Heusden-Zolder (;  ) is a municipality located in the Belgian province of Limburg near Hasselt. On 1 January 2006 Heusden-Zolder had a total population of 30,769. The total area is 53.23 km² which gives a population density of 578 inhabitants per km².

Heusden-Zolder was the result of the merger on 1 January 1977 of the two former municipalities of Heusden and Zolder, and currently consists of the former Heusden parishes of Heusden centre, Berkenbos and Eversel, and the former Zolder parishes of Zolder centre, Boekt, Viversel, Bolderberg and Lindeman.

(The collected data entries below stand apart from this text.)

/-- SEQ: depths, stacks, general registers, windows, the queued event (R350, R359, R373). -/
def State.seqView (s : State) (a : Nat) : Option Nat :=
  let q := s.seq
  let lv (k : Nat) : Option LoopLevel := q.loops.reverse[k]?
  firstOf [
    one a Reg.SEQ_STAT (fun _ =>
      (F.SEQ_STAT_LDEPTH.put (BitVec.ofNat 32 (s.shows F.SEQ_STAT_CDEPTH q.calls.length)) q.loops.length).toNat),
    arr a (Reg.SEQ_CS_DATA 0) 4 4 (fun k =>
      (s.csWord (BitVec.ofNat 14 (s.reg Reg.SEQ_CS_ADDR).toNat)).toNat / 2 ^ (32 * (3 - k)) % 2 ^ 32),
    one a Reg.SEQ_DISP_DATA (fun _ => (s.dispatchEntry (s.rd F.SEQ_DISP_SEL_SEL)).toNat),
    one a (Reg.SEQ_EVT_PEND 1) (fun _ => (s.reg a).toNat / 2 * 2 + (!q.queue.isEmpty).toNat),
    one a Reg.SEQ_LSTK_PTR (fun _ => q.loops.length), one a Reg.SEQ_CSTK_PTR (fun _ => q.calls.length),
    arr a (Reg.SEQ_LSTK_START 0) 4 8 (fun k => ((lv k).map (fun l => l.start.toNat)).getD 0),
    arr a (Reg.SEQ_LSTK_END 0) 4 8 (fun k => ((lv k).map (fun l => l.stop.toNat)).getD 0),
    arr a (Reg.SEQ_LSTK_CNT 0) 4 8 (fun k => ((lv k).map (fun l => l.count.toNat)).getD 0),
    arr a (Reg.SEQ_CSTK 0) 4 16 (fun k => (q.calls.reverse.getD k 0).toNat),
    arr a (Reg.SEQ_G_LO 0) 4 64 (fun k => halves (s.seq.g.toList.getD (k / 2) 0).toNat k)]

/-- A line as bytes, big-endian words. -/
def CLine.word (l : CLine) (k : Nat) : Nat := beAt l.data (4 * k) 4

/-- CCH: the fill in progress, the selected line, the victims (R372, R375). -/
def State.cchView (s : State) (a : Nat) : Option Nat :=
  let q := s.seq
  let sel := s.rd F.CCH_TAG_SEL_SEL
  let line : Option CLine := if sel < 48 then q.lines[sel]? else q.victims[sel - 48]?
  firstOf [
    one a Reg.CCH_STAT (fun _ => q.fill.isSome.toNat),
    one a Reg.CCH_FILL_STAT (fun _ => match q.fill with
      | some f => 2 ^ 31 + f / 64 % 2 ^ 31
      | none => 0),
    one a Reg.CCH_REMAP_STAT (fun _ => (s.mem.remaps.filter (fun r => decide (r.2.2 = 2))).length),
    arr a (Reg.CCH_LINE_DATA 0) 4 16 (fun k => (line.map (fun l => l.word k)).getD 0),
    arr a (Reg.CCH_VIC_TAG 0) 4 8 (fun k => match q.victims[k]? with
      | some l => l.addr / 64 % 2 ^ 28 + l.dirty.toNat * 2 ^ 28
      | none => 0)]

/-! ## Memory, flash, configuration, security -/

/-- DMC: the bank histories (R379). -/
def State.dmcView (s : State) (a : Nat) : Option Nat :=
  (List.range 4).findSome? (fun c => arr a (Reg.DMC_BANK_HIST c 0) 4 2 (fun w =>
    (List.range 8).foldr (fun i n => ((s.mem.banks.toList.getD (16 * c + 8 * w + i) {}).hist).toNat + 16 * n) 0))

/-- MIC: remap words in use (R396, R399). -/
def State.micView (s : State) (a : Nat) : Option Nat :=
  let full := ((s.mem.remaps.map (·.1)).dedup.filter (fun m => decide (8 ≤ (s.mem.remaps.filter (fun r => decide (r.1 = m))).length))).length
  firstOf [
    one a Reg.MIC_S_RMP_FREE (fun _ => full),
    arr a (Reg.MIC_SCLS_RMP 0) 8 20 (fun k =>
      let u := s.mem.remaps.filter (fun r => decide (r.2.2 = k))
      u.length % 2 ^ 16 + (u.map (·.1)).dedup.length % 2 ^ 16 * 2 ^ 16)]

/-- FLC: spare sectors left (R410). -/
def State.flcView (s : State) (a : Nat) : Option Nat :=
  one a Reg.FLC_SMAP_FREE (fun _ => ((List.range 64).filter (fun e => !s.flag (F.FLC_SMAP_VALID e))).length)

/-- CFG: the configuration key (R428). -/
def State.cfgView (s : State) (a : Nat) : Option Nat :=
  one a Reg.CFG_KEY_STAT (fun _ => s.cph.cfgKey.isSome.toNat)

/-- CPH: the device transport key is always present (R431, R454). -/
def State.cphView (s : State) (a : Nat) : Option Nat :=
  one a Reg.CPH_FUSE_STAT (fun _ => (s.reg a).toNat / 4 * 4 + s.cph.cfgKey.isSome.toNat * 2 + 1)

/-! ## Pair, repair, library bus -/

/-- The address of the staged record and part that `MIR_STG_SEL` names. -/
def State.stgAddr (s : State) : Nat :=
  let rec_ := ((s.reg Reg.MIR_RING_PTR).toNat + 1023 - s.rd F.MIR_STG_SEL_BACK) % 1024
  (s.reg Reg.MIR_RING_BASE).toNat * 16 + 512 * rec_ + 128 * s.rd F.MIR_STG_SEL_PART

/-- MIR: the live conditions (R461, R462, R481), the staged record (R467). -/
def State.mirView (s : State) (a : Nat) : Option Nat :=
  let live := [s.mir.copies, s.mir.timely, decide (1 ≤ s.rd F.SRV_LANES_ACTIVE), !s.flag F.SEQ_STAT_DFAULT,
    s.flag F.MIR_CTRL_EN && !s.mir.giving]
  let claim := [s.flag F.MIR_CTRL_TAKE_EN, s.supOk, s.flag F.SEQ_MODE_TASK, s.spn.still || s.angValid, decide (s.rd F.MIR_STAT_ROLE ≠ 3)]
  firstOf [
    one a Reg.MIR_STAT (fun _ =>
      (F.MIR_STAT_ARMED.put (BitVec.ofNat 32 (s.shows F.MIR_STAT_SUPOK s.supOk.toNat)) s.armed.toNat).toNat),
    one a Reg.MIR_LIVE_STAT (fun _ => bits live), one a Reg.MIR_CLAIM_STAT (fun _ => bits claim),
    arr a (Reg.MIR_STG_DATA 0) 4 30 (fun k => beNat (s.dramBytes (s.stgAddr + 4 * k) 4))]

/-- The spares of each row of R477. -/
def axlTotals : List Nat := [2, 1, 3, 36, 8192, 64, 64, 0]
def axlKinds : List Nat := [1, 2, 3, 4, 5, 6, 7, 0x3F]

/-- AXL: maps, inventory, log (R478, R482). -/
def State.axlView (s : State) (a : Nat) : Option Nat :=
  let x := s.axl
  let sel := s.rd F.AXL_MAP_SEL_ENTRY
  let entry := ((if s.flag F.AXL_MAP_SEL_MAP then x.field else x.factory).getD sel (BitVec.allOnes 64)).toNat
  firstOf [
    one a Reg.AXL_REQ_STAT (fun _ => s.axlReq.length),
    one a Reg.AXL_FMAP_CNT (fun _ => x.factory.length),
    one a Reg.AXL_FLD_CNT (fun _ => (x.field.filter inForce).length),
    one a Reg.AXL_FLD_FREE (fun _ => 1022 - x.field.length),
    one a Reg.AXL_MAP_DATA_LO (fun _ => entry % 2 ^ 32), one a Reg.AXL_MAP_DATA_HI (fun _ => entry / 2 ^ 32),
    arr a (Reg.AXL_INV 0) 4 8 (fun k =>
      let t := axlTotals.getD k 0
      t + (t - s.axlUsed (axlKinds.getD k 0) none) * 2 ^ 16),
    arr a (Reg.AXL_LOG_DATA 0) 4 4 (fun k => ((x.log.getD (s.rd F.AXL_LOG_SEL_SEL) []).getD k 0).toNat),
    one a Reg.AXL_REC_STAT (fun _ => match x.copy with
      | some (c, g) => c.val + g * 2 % 2 ^ 32
      | none => 0)]

/-- LBS: the ring and the windows (R491, R499). -/
def State.lbsView (s : State) (a : Nat) : Option Nat :=
  let e (k : Nat) : RxEntry := s.lbs.ring.toList.getD k {}
  firstOf [
    arr a (Reg.LBS_RX_DESC 0) 4 8 (fun k => (e k).bytes.length % 2 ^ 9 + (e k).peer.val * 2 ^ 12 + (e k).state % 4 * 2 ^ 30),
    arr a (Reg.LBS_RX_WIN 0) 4 16 (fun k => beAt (e (s.rd F.LBS_RX_WIN_SEL_ENTRY)).bytes (64 * s.rd F.LBS_RX_WIN_SEL_PART + 4 * k) 4),
    arr a (Reg.LBS_TX_WIN 0) 4 16 (fun k =>
      beNat ((List.range 4).map (fun i => Sparse.get 0 s.lbs.win (64 * s.rd F.LBS_TX_WIN_SEL_PART + 4 * k + i))))]

/-- What the register at `a` shows, where it stands for state of its own. DEDUCED (log entry 40). -/
def State.viewOf (s : State) (a : Nat) : Option Nat :=
  match a / 0x10000 with
  | 0 => s.cfgView a
  | 2 => s.hlkView a
  | 3 => s.tskView a
  | 4 => if a < 0x48000 then s.seqView a else s.rcvView a
  | 5 => s.cchView a
  | 6 => s.dmcView a
  | 7 => s.micView a
  | 8 => s.flcView a
  | 9 => s.cphView a
  | 10 => s.angView a
  | 11 => s.acqView a
  | 12 => s.detView a
  | 13 => s.decView a
  | 14 => s.wrpView a
  | 15 => s.vfyView a
  | 16 => s.srvView a
  | 17 => s.spnView a
  | 19 => s.lbsView a
  | 20 => s.mirView a
  | 21 => s.axlView a
  | _ => none

/-- The word the register at `a` shows. -/
def State.view (s : State) (a : Nat) : Word := ((s.viewOf a).map (BitVec.ofNat 32)).getD (s.reg a)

Heusden-Zolder is home to almost 2,000 immigrants from all over the world. This is due to the (now closed) coal mine of Zolder. During the 1960s Belgian coal mines faced an enormous shortage of employees. To address this problem, foreigner labourers were encouraged to immigrate and work near the mines. After their closure (the mine in Zolder was the last one in Belgium, the Netherlands and Luxemburg to close in 1992) most of the immigrants chose to stay, which makes Heusden-Zolder a relatively multicultural place.

Local infrastructure

The town hall, a large glass construction, is located in Zolder centre since the merger. As a compromise, the former town hall of Heusden is now used instead by the local social security department (OCMW).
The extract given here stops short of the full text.